Prudential is back in black as deal looms

PRUDENTIAL swung back into the black as it reported a £1.7bn pre-tax profit yesterday, marginally ahead of consensus estimates.

Bullish after performing solidly through changeable market conditions, the British insurer upped its total dividend by five per cent to 19.85p per share for 2009.

However, traders were unsettled by a 24 per cent fall in UK sales to £723m and a slight decline in operating profits to £606m. Analysts said the numbers contributed to the downward pressure on Prudential’s share price yesterday.

On a day when his firm’s results were a sideshow to the excitement of an industry-changing takeover deal, chief executive Tidjane Thiam said Prudential had now “earned” the right to buy American International Assurance.

“Our performance was delivered against a backdrop of unprecedented market turbulence,” Thiam said. “We entered 2009 with a deliberately defensive strategy.”

New business profit increased from 42 per cent to 56 per cent on a European embedded value basis.

Worldwide sales edged up one per cent to £2.9bn, but attention fell on Asia where turnover soared 42 per cent in the fourth quarter to contribute to year-long sales of £1.2bn. In the US, strong annuity sales helped boost sales 12 per cent to £912m.

M&G Investments, Prudential’s London-based asset management business, brought in record inflows of £13.4bn to bring funds under management to £174bn. But the firm blamed choppy market conditions for a 17 per cent drop in the unit’s operating profit to £238m.
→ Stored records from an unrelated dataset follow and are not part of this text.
-- ==== Sys2Proof/Laws/Frames3.lean ====
section
/-! SUPPORT. What each operation of the machine may change, part 3 of 6: one lemma for one operation, in the order in which the
operations build on one another.  Every other part of the state is the same after it. -/

set_option Elab.async false

namespace Sys2Proof.Machine

theorem State.posCfgWrite_touches {ps : List Part} s a1 a2 (hw : Part.within [.regs, .evt, .hif, .gnss, .rc .evtPinStat, .rc .evtSuppressed, .rc .hifEvtLost, .rc .sysApplyStat] ps = true) : Touches ps s (State.posCfgWrite s a1 a2) := by
  unfold State.posCfgWrite
  try extract_lets -merge -underBinder t0 t1 t2
  refine Touches.haveS (t := t0) ?_ (fun ht0 => ?_)
  ·
    unfold t0
    with_reducible refine Touches.step ?_ (State.storeReg_touches _ _ _ _ ?_)
    on_goal 2 => exact Part.within_trans rfl hw
    with_reducible exact Touches.refl _ _
  try clear_value t0
  with_reducible refine Touches.ite ?_ ?_
  ·
    with_reducible refine Touches.step ?_ (State.surveyStart_touches _ ?_)
    on_goal 2 => exact Part.within_trans rfl hw
    with_reducible exact ht0
  ·
    with_reducible refine Touches.ite ?_ ?_
    ·
      with_reducible refine Touches.set_gnss ?_ ?_
      on_goal 2 => exact Part.within_mem rfl hw
      with_reducible exact ht0
    ·
      with_reducible refine Touches.step ?_ (State.surveyCheck_touches _ ?_)
      on_goal 2 => exact Part.within_trans rfl hw
      with_reducible exact ht0

theorem State.gnssRebind_touches {ps : List Part} s a1 a2 (hw : Part.within [.evt, .hif, .gnss, .rc .evtPinStat, .rc .evtSuppressed, .rc .gnssLossCnt, .rc .hifEvtLost] ps = true) : Touches ps s (State.gnssRebind s a1 a2) := by
  unfold State.gnssRebind
  try extract_lets -merge -underBinder t0
  with_reducible refine Touches.ite ?_ ?_
  ·
    with_reducible exact Touches.refl _ _
  ·
    with_reducible refine Touches.ite ?_ ?_
    ·
      with_reducible exact Touches.refl _ _
    ·
      with_reducible refine Touches.ite ?_ ?_
      ·
        with_reducible refine Touches.step ?_ (State.goGnssCh_touches _ _ _ ?_)
        on_goal 2 => exact Part.within_trans rfl hw
        with_reducible exact Touches.refl _ _
      ·
        with_reducible refine Touches.step ?_ (State.goGnssCh_touches _ _ _ ?_)
        on_goal 2 => exact Part.within_trans rfl hw
        with_reducible refine Touches.step ?_ (State.setGnssCh_touches _ _ _ ?_)
        on_goal 2 => exact Part.within_trans rfl hw
        with_reducible exact Touches.refl _ _

theorem State.gnssChWrite_touches {ps : List Part} s a1 a2 a3 a4 (hw : Part.within [.regs, .evt, .hif, .gnss, .rc .evtPinStat, .rc .evtSuppressed, .rc .gnssDetDrop, .rc .gnssLossCnt, .rc .hifEvtLost, .rc .sysApplyStat] ps = true) : Touches ps s (State.gnssChWrite s a1 a2 a3 a4) := by
  unfold State.gnssChWrite
  try extract_lets -merge -underBinder t0 t1 t2
  refine Touches.haveS (t := t0) ?_ (fun ht0 => ?_)
  ·
    unfold t0
    with_reducible refine Touches.step ?_ (State.storeReg_touches _ _ _ _ ?_)
    on_goal 2 => exact Part.within_trans rfl hw
    with_reducible exact Touches.refl _ _
  try clear_value t0
  try clear_value t1
  try clear_value t2
  with_reducible refine Touches.ite ?_ ?_
  ·
    with_reducible exact Touches.refl _ _
  ·
    with_reducible refine Touches.ite ?_ ?_
    ·
      with_reducible refine Touches.ite ?_ ?_
      ·
        with_reducible refine Touches.step ?_ (State.bump_touches _ _ _ _ ?_)
        on_goal 2 => exact Part.within_trans rfl hw
        with_reducible exact Touches.refl _ _
      ·
        with_reducible refine Touches.step ?_ (State.raise_touches _ _ _ _ _ ?_)
        on_goal 2 => exact Part.within_trans rfl hw
        with_reducible exact Touches.refl _ _
    ·
      with_reducible refine Touches.step ?_ (State.gnssRebind_touches _ _ _ ?_)
      on_goal 2 => exact Part.within_trans rfl hw
      with_reducible exact ht0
CONFIRMATION of Prudential’s $35.5bn (£24bn) pounce on American International Group’s Asian assets was hurried out after media reports broke over the weekend.

As a result, the board has not yet had time to consider how the merged entity’s senior management line-up will look. It is likely one or two American International Assurance figures will join the board as non-executive directors, as AIG will retain an 11 per cent stake in the holding company.

There is even the chance the US government will have representation as it owns the majority of AIG after $182bn of taxpayers’ money was pumped in during the financial crisis.

Although Prudential boss Tidjane Thiam said yesterday the merged group’s chief executive was yet to be appointed, Barry Stowe will fancy his chances against AIA’s top man, Mark Wilson. Stowe knows AIA’s practices like the back of his hand, having spent 11 years working for AIG in Hong Kong before joining Prudential.

Tony Wilkey, chief executive of insurance for Prudential, also served as deputy president at AIA before joining the British giant.

The tie-up should be culturally straightforward. Thiam has pledged to make any tough decisions in a “fair and transparent” manner, and there is no shortage of respect for the larger company’s achievements at Prudential. Thiam hinted the AIA brand would be retained, adding: “We’re a multi-brand company.”